#### [Required work]
Retrieve every line of the data holding the word "that".

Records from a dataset
━━━━━━━━━━━━━━━━

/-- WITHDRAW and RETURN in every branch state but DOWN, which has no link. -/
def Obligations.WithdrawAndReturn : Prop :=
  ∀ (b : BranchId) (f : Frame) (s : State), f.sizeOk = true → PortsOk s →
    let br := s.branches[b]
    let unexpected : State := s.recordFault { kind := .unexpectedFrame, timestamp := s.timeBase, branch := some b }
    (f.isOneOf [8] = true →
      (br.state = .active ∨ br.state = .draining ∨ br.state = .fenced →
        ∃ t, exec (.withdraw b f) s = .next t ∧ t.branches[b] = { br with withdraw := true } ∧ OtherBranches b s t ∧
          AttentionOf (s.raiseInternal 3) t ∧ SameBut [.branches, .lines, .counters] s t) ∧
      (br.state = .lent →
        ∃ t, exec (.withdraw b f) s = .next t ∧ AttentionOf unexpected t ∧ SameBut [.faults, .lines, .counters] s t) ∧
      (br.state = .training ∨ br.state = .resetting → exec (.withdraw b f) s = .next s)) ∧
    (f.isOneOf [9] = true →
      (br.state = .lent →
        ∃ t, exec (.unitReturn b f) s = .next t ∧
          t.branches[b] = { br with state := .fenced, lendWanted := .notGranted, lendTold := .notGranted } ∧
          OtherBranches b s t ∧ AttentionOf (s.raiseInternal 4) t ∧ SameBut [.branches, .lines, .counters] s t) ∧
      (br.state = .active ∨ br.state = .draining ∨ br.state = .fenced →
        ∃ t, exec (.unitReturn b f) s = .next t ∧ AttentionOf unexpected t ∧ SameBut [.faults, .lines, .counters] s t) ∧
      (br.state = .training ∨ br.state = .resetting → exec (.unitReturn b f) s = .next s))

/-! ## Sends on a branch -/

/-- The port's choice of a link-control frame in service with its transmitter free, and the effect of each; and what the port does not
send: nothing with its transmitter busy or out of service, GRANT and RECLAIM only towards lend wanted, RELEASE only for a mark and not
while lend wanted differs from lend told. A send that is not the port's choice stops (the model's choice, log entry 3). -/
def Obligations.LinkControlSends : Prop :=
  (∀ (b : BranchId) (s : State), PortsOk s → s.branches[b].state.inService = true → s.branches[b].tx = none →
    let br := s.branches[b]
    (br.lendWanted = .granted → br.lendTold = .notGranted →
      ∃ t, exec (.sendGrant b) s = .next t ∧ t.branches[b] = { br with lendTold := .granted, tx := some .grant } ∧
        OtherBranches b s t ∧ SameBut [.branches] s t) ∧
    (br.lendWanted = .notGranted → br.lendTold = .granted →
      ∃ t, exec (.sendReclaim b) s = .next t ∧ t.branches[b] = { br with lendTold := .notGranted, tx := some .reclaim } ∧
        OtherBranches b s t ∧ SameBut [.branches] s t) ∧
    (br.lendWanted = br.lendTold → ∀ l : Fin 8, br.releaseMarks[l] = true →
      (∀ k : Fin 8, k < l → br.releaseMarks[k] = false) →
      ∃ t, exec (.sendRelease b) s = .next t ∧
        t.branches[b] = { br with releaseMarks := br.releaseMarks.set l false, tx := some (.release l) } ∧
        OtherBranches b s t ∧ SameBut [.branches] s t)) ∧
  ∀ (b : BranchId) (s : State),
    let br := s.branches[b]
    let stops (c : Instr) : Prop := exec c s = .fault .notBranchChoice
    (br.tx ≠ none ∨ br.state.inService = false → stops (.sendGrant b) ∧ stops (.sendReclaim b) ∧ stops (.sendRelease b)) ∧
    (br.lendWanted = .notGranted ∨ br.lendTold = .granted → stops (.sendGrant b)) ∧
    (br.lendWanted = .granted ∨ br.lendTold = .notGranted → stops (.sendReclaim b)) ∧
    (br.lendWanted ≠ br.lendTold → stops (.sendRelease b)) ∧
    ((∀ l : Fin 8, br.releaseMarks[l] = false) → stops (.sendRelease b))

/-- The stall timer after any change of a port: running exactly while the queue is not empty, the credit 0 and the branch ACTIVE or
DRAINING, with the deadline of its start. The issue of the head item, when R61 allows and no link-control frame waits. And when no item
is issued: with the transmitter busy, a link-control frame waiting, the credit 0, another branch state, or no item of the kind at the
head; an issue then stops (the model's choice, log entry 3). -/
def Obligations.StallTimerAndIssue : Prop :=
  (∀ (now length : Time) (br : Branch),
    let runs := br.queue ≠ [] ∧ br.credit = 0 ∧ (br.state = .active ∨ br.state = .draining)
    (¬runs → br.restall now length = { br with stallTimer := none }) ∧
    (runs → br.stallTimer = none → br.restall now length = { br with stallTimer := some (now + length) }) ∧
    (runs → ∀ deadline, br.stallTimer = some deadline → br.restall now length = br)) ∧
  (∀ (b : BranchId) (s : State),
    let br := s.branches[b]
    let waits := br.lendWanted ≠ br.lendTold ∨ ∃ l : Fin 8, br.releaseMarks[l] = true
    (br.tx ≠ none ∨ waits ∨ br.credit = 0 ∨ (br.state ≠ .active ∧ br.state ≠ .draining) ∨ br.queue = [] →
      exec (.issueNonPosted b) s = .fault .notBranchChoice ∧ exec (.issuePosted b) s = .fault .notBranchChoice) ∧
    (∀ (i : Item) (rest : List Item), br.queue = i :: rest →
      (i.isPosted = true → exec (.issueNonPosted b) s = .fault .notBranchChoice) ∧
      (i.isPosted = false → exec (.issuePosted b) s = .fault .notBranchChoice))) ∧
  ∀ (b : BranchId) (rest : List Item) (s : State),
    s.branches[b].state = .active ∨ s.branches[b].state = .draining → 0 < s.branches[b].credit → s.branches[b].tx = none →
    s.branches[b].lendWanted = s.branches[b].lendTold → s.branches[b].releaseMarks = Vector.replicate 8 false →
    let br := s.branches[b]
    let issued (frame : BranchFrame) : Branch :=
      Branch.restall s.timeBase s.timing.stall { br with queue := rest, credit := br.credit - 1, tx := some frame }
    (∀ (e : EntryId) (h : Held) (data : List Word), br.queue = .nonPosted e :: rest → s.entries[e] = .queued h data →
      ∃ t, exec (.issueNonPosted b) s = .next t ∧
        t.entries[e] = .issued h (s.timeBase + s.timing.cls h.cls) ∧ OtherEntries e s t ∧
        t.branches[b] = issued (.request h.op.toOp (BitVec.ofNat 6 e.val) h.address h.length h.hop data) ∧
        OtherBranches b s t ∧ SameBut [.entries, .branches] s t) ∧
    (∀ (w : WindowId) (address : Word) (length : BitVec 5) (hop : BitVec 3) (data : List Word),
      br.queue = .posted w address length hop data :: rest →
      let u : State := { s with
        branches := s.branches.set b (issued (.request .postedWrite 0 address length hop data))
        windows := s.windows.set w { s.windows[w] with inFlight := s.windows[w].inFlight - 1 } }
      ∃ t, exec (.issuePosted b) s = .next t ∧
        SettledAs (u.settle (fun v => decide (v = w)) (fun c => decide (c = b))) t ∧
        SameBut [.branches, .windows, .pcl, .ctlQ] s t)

━━━━━━━━━━━━━━━━

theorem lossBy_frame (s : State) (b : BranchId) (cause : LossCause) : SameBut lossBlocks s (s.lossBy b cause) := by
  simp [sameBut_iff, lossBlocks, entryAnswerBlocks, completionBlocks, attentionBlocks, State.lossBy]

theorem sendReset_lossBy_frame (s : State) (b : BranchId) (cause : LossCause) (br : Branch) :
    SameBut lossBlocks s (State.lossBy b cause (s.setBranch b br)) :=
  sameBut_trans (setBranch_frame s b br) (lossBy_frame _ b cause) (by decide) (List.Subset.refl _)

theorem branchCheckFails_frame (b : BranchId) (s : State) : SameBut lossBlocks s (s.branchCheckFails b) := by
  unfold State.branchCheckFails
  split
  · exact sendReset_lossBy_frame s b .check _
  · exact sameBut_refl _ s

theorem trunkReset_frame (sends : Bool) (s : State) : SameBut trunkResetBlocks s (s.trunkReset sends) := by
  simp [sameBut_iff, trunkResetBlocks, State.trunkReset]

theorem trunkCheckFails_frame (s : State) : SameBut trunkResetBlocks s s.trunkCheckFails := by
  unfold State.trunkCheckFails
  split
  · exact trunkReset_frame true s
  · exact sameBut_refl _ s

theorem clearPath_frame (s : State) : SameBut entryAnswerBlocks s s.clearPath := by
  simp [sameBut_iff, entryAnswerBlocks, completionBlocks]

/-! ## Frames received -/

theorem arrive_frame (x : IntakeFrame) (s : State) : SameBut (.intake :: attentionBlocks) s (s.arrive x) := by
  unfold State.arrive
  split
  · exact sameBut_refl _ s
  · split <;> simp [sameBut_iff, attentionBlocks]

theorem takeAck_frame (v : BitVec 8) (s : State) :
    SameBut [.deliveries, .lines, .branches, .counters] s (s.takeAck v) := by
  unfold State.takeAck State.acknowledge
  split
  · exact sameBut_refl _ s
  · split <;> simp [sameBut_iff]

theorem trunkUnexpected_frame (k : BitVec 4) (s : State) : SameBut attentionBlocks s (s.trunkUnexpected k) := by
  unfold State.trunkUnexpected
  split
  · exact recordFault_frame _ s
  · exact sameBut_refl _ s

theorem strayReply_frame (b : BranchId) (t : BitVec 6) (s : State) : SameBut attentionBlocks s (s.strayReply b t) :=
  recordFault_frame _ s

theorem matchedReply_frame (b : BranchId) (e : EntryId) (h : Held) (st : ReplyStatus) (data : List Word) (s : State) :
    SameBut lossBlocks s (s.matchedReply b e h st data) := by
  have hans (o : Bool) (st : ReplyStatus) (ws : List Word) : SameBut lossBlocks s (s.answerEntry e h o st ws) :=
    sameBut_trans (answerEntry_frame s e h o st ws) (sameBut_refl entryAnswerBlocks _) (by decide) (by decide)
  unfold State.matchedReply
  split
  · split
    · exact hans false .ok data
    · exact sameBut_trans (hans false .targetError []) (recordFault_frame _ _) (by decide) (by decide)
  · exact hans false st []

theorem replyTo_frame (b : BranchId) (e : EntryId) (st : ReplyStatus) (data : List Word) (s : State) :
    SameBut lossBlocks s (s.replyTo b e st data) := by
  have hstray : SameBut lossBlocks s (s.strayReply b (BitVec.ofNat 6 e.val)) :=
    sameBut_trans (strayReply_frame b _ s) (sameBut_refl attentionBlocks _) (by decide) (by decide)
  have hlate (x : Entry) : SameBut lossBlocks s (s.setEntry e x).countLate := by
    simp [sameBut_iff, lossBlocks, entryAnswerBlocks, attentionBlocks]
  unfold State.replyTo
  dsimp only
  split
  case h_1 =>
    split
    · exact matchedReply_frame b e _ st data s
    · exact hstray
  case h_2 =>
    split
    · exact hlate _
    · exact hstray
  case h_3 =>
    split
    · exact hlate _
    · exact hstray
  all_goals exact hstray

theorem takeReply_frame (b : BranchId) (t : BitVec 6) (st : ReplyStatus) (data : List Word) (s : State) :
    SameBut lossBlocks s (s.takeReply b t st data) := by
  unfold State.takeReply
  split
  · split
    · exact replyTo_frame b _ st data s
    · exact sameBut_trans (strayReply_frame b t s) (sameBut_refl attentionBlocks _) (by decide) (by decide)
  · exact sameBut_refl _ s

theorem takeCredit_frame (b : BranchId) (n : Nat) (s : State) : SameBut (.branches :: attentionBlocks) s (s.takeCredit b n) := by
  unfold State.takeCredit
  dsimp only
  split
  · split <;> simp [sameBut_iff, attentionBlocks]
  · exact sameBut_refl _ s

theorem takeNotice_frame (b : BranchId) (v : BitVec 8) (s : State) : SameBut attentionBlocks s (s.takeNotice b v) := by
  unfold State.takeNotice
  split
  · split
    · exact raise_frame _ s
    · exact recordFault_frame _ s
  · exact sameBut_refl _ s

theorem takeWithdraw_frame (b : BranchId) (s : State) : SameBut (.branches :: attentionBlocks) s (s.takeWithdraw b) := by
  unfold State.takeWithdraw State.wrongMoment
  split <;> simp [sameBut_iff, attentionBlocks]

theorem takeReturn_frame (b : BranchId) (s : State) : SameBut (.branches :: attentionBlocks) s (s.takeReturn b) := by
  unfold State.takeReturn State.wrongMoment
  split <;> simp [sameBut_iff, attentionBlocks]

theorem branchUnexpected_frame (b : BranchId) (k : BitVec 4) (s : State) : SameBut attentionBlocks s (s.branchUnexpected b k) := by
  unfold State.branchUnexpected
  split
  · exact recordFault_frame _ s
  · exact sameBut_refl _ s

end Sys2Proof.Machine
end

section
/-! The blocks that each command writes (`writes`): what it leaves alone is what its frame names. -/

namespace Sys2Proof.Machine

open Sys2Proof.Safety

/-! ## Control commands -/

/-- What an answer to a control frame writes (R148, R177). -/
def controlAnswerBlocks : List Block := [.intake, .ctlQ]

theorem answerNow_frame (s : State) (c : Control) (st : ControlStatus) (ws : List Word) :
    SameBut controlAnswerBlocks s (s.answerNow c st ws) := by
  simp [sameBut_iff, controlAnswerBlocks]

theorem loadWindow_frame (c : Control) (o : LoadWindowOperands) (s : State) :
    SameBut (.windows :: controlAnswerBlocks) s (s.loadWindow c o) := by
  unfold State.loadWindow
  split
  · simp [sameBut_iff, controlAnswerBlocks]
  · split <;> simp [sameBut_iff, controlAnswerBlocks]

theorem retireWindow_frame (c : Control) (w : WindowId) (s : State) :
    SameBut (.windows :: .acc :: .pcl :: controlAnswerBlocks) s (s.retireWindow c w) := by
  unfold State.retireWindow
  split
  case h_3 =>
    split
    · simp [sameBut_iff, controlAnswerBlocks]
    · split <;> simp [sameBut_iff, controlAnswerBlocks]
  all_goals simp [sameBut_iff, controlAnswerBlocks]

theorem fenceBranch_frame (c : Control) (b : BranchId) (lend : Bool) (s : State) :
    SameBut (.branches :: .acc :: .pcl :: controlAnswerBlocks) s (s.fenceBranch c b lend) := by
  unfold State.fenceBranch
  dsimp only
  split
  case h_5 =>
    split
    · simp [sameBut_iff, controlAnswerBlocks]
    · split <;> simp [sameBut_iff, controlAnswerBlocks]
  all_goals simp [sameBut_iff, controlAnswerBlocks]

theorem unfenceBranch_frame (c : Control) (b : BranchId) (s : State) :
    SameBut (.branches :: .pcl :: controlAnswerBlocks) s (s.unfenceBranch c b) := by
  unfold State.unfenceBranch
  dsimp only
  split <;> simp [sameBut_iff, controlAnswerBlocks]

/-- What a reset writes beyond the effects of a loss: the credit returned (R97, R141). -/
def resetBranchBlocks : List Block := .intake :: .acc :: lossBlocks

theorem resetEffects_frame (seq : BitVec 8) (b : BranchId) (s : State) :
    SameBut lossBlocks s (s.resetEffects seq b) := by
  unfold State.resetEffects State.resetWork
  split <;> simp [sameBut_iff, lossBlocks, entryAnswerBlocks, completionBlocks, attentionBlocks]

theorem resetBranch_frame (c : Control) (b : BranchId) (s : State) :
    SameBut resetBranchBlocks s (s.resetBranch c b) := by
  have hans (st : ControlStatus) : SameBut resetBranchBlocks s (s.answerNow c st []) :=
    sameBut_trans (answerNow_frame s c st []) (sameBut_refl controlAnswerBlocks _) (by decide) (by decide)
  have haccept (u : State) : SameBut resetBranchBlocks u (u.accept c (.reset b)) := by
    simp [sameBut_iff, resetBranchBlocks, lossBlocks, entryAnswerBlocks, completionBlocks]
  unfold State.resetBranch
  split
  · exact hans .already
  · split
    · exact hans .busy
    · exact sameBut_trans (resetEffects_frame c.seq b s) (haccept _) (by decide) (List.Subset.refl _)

━━━━━━━━━━━━━━━━

#### [Finished exercise]
while lend wanted differs from lend told. A send that is not the port's choice stops (the model's choice, log entry 3). -/
/-! The blocks that each command writes (`writes`): what it leaves alone is what its frame names. -/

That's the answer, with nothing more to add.